• _BRIEF_:
The response must consist of the lines below from the one with "tag .forwarded true s)" through the one with "decideBlock tag status s", exactly as they appear and with both ends kept.

(EXERCISE MATERIALS begins)

/-- A transaction is parked in slot `n` (R84). -/
def park (tag : Fin 8) (n : Fin 2) (s : State) : State :=
  let r := s.rows[tag]
  let ticket := nextTicket s.hold n
  let p : Parked :=
    { tag := tag, ticket := ticket, parkTime := s.tb.ticks, kind := r.kind, address := r.address, size := r.size,
      beats := r.beats, writeData := r.writeData }
  raise s.hold.holdClass .parked n.val
    (modifyRow tag (fun r => { r with state := .parked })
      { s with hold := { s.hold with slots := s.hold.slots.set n (some p), ticket := ticket } })

/-- A HOLD attempt (R84, R85, R86). -/
def decideHold (tag : Fin 8) (entry : Fin 16) (s : State) : State :=
  if s.sc.session = .watching then
    match s.hold.freeSlot with
    | some n => park tag n s
    | none => raiseMapped .holdRefused entry.val (decideForward tag .forwarded true s)
  else decideForward tag .stopForward false s

/-- The disposition is carried out (R34). -/
def carryOut (tag : Fin 8) (v : Verdict) (s : State) : State :=
  match v with
  | .forward => decideForward tag .forwarded false s
  | .block status => decideBlock tag status s
  | .hold entry => decideHold tag entry s

/-- The Request Port has no request in hand, and no claim stands. -/
def releasePort (s : State) : State :=
  { s with rqp := { s.rqp with acceptance := .idle }, cq := { s.cq with claim := none } }

/-- The decision (R20, R34): steps 1 to 4 of R20, the disposition, step 5. -/
def decideRequest (tag : Fin 8) (o : MatchOutcome) (s : State) : State :=
  releasePort (requestStop o.stop (carryOut tag o.verdict (handOn tag o s)))

/-! ### The gates -/

/-- The claim size of a write (R126): its HIT record's 4 + d words and the bundle's three. -/
def claimSize (r : Row) : Nat := 4 + (recordData r).length + Config.bundleExtra

/-- The write meets the LOSSLESS gate (R126, R129). -/
def meetsLosslessGate (s : State) (tag : Fin 8) (v : Verdict) : Bool :=
  decide (s.rows[tag].kind = .write) && s.rows[tag].owed && s.rows[tag].lossless && s.mayWait &&
    match v with
    | .hold _ => false
    | .forward | .block _ => true

/-- The write passes the LOSSLESS gate (R126): the claim is set and the decision is carried out. -/
def passGate (tag : Fin 8) (o : MatchOutcome) (s : State) : State :=
  decideRequest tag o { s with cq := { s.cq with claim := some (claimSize s.rows[tag]) } }

/-- A taken request goes to its decision, through the LOSSLESS gate if it meets it (R34, R126). -/
def losslessGate (tag : Fin 8) (o : MatchOutcome) (s : State) : State :=
  if meetsLosslessGate s tag o.verdict then
    if claimSize s.rows[tag] ≤ s.cq.room false then passGate tag o s
    else { s with rqp := { s.rqp with acceptance := .waitLossless tag s.tb.ticks o } }
  else decideRequest tag o s

/-- The request is taken (R33): matched when the session is WATCHING, else in pass-through. -/
def takeRequest (r : Request) (s : State) : State :=
  if s.sc.session = .watching then
    losslessGate r.tag (outcomeOf s.entries (earlySet s.entries r s.sc.level))
      (modifyRow r.tag (fun _ => matchedRow s r) s)
  else losslessGate r.tag .passThrough (modifyRow r.tag (fun _ => takenRow s r) s)

/-- The request meets the CONFLICT gate (R95). -/
def conflictGate (r : Request) (s : State) : State :=
  if s.covered r.address then { s with rqp := { s.rqp with acceptance := .waitConflict r } }
  else takeRequest r { s with rqp := { s.rqp with acceptance := .idle } }

/-- A request is read and meets the protocol check and then the ORPHAN gate (R26, R27, R32). -/
def readRequest (r : Request) (s : State) : State :=
  if s.rows[r.tag].state.live then raiseMapped .portError r.tag.val s
  else if malformed r then
    raiseMapped .portError r.tag.val (respond { status := .error, tag := r.tag, data := [] } s)
  else if s.rows[r.tag].state = .orphan then { s with rqp := { s.rqp with acceptance := .waitOrphan r } }
  else conflictGate r s

/-- The oldest presented request is read, if the Request Port may read one (R31). -/
def readOldest (s : State) : State :=
  match s.mayRead, s.rqp.presented with
  | true, r :: rest => readRequest r { s with rqp := { s.rqp with presented := rest } }
  | _, _ => s

/-! ### Ends of lossless waits -/

/-- A RESPONDING row whose record is counted as lost: its response goes upstream (R53, R129). -/
def loseWaitingRow (tag : Fin 8) (s : State) : State :=
  match s.rows[tag].state, s.rows[tag].wait with
  | .responding, some w => deliverRow tag w.status (countLost 1 s)
  | _, _ => s

/-- A write at the LOSSLESS gate whose record is counted as lost: it is decided (R53, R129). -/
def loseWaitingWrite (s : State) : State :=
  match s.rqp.acceptance with
  | .waitLossless tag _ o =>
    decideRequest tag o (clearDebt tag (if s.rows[tag].owed then countLost 1 s else s))
  | .idle | .waitOrphan _ | .waitConflict _ => s

/-- Lossless waits end with FAULT and RING_DONE (R53, R129, R132): RESPONDING rows by ascending tag, then the write at
the gate, an order that is the model's choice (assumptions 8, 35). -/
def endLosslessWaits (s : State) : State :=
  if s.mayWait then s else loseWaitingWrite (allTags.foldl (fun a t => loseWaitingRow t a) s)

/-! ### What follows at the end of a step -/

/-- The STOP record is offered (R51, R112): its absolute time is the present one. -/
def offerStop (s : State) : State :=
  if s.rw.ringDone then countLost 1 { s with sc := { s.sc with stopRecord := .placed } }
  else
    match admitBundle false (.stop s.tb.ticks s.sc.reason) s with
    | some t => takeHead { t with sc := { t.sc with stopRecord := .placed } }
    | none => { s with sc := { s.sc with stopRecord := .due } }

/-- In STOPPING the STOP record becomes DUE once no row owes a record, and is offered at once; one that waits is
discarded by RING_DONE (R50, R51, R132). -/
def stopProgress (s : State) : State :=
  if s.sc.session = .stopping then
    match s.sc.stopRecord with
    | .notDue => if s.someOwes then s else offerStop s
    | .due => if s.rw.ringDone then offerStop s else s
    | .placed => s
  else s

/-- A request in the ORPHAN or CONFLICT wait goes on when its condition no longer holds (R32, R96). -/
def resumeWait (s : State) : State :=
  match s.rqp.acceptance with
  | .waitOrphan r => if s.rows[r.tag].state = .orphan then s else conflictGate r s
  | .waitConflict r => conflictGate r s
  | .idle | .waitLossless _ _ _ => s

/-- The session enters STOPPED when R52's four conditions hold. -/
def stopComplete (s : State) : State :=
  if s.sc.session = .stopping ∧ s.someOwes = false ∧ s.sc.stopRecord = .placed ∧ s.cq.records = [] ∧
      s.rw.isIdle = true then
    raiseMapped .sessionStopped 0 { s with sc := { s.sc with session := .stopped } }
  else s

/-- The conditions that a step can make hold are acted on at its end: ends of lossless waits, the STOP record, the
request that waits, the end of STOPPING, and a grant (assumption 7). -/
def finish (s : State) : State :=
  arbitrate (stopComplete (stopProgress (endLosslessWaits (resumeWait (stopProgress (endLosslessWaits s))))))

/-! ### FAULT -/

/-- A STOP record that was due and not yet placed is abandoned (R53). -/
def abandonStop (s : State) : State :=
  if s.sc.stopRecord = .due then countLost 1 { s with sc := { s.sc with stopRecord := .placed } } else s

/-- The session enters FAULT (R53). -/
def enterFault (s : State) : State :=
  if s.sc.session.records then
    let reason := if s.sc.session = .watching then .fault else s.sc.reason
    let t := freeze { s with sc := { s.sc with session := .fault, reason := reason } }
    let u := endLosslessWaits (discardCounted (releaseBoth (fun _ => countLost 1) t))
    raise (some 0) .ringFault 0 (abandonStop u)
  else s

/-! ### The late match and read responses -/

/-- The late hit set L (R14). -/
def lateSet (s : State) (tag : Fin 8) : BitVec 16 :=
  let r := s.rows[tag]
  entrySet fun n =>
    r.late.getLsbD n.val && decide (s.sc.session = .watching) && s.entries[n].enabled &&
      match s.entries[n].pattern with
      | some p => p.matchesAny (laneMask r.address r.beats r.size) r.readBuf
      | none => false

/-- The row after a late hit (R15 steps 1 and 3); the candidate set is emptied (R14). -/
def lateFields (entries : Vector Entry 16) (l : BitVec 16) (r : Row) : Row :=
  { r with
    late := 0#16
    hits := r.hits ||| l
    option := mergedOption entries l r.option
    owed := r.owed || owesRecord entries l
    lossless := r.lossless || wantsLossless entries l }

/-- The late match and what it hands on (R14, R15). -/
def lateMatch (tag : Fin 8) (s : State) : State :=
  let l := lateSet s tag
  let fresh := linksOf s.entries l &&& ~~~s.rows[tag].notified
  let t := countHits l (modifyRow tag (lateFields s.entries l) s)
  let u := requestLevel (levelOf s.entries l) (raiseHits (alertsOf s.entries l) t)
  requestStop (stopOf s.entries l) (notify tag fresh u)

/-- The row waits in RESPONDING with its built record and its response (R127, R128). -/
def startWait (tag : Fin 8) (h : HitRecord) (status : RespStatus) (s : State) : State :=
  modifyRow tag
    (fun r => { r with state := .responding, wait := some { record := h, status := status, since := s.tb.ticks } }) s

/-- The record decision and delivery of a read whose response has reached its row (R37 steps 2 and 3, R38, R54, R91,
R127). -/
def settleRead (tag : Fin 8) (status : RespStatus) (s : State) : State :=
  let r := s.rows[tag]
  if r.owed then
    let h := buildHit s tag r.carry (decide (status = .error)) r.holdRefused
    if s.mayWait then
      match admitBundle false (.hit h) s with
      | some t => deliverRow tag status (clearDebt tag (takeHead t))
      | none =>
        if r.lossless && decide (r.carry = .forwarded) then startWait tag h status s
        else deliverRow tag status (clearDebt tag (dropRecord s))
    else deliverRow tag status (clearDebt tag (countLost 1 s))
  else deliverRow tag status s

/-- The response to a forwarded READ whose row is ISSUED (R37, R38, R151): fewer words than beats count as ERROR. -/
def readResponse (tag : Fin 8) (status : RespStatus) (words : List Word) (s : State) : State :=
  let beats := s.rows[tag].beats
  if status = .okay ∧ beats ≤ words.length then
    settleRead tag .okay (lateMatch tag (modifyRow tag (fun r => { r with readBuf := words.take beats }) s))
  else settleRead tag .error (modifyRow tag (fun r => { r with late := 0#16, readBuf := [] }) s)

(EXERCISE MATERIALS ends)

• _ANSWER SECTION_:
    | none => raiseMapped .holdRefused entry.val (decideForward tag .forwarded true s)
  else decideForward tag .stopForward false s

/-- The disposition is carried out (R34). -/
def carryOut (tag : Fin 8) (v : Verdict) (s : State) : State :=
  match v with
  | .forward => decideForward tag .forwarded false s
  | .block status => decideBlock tag status s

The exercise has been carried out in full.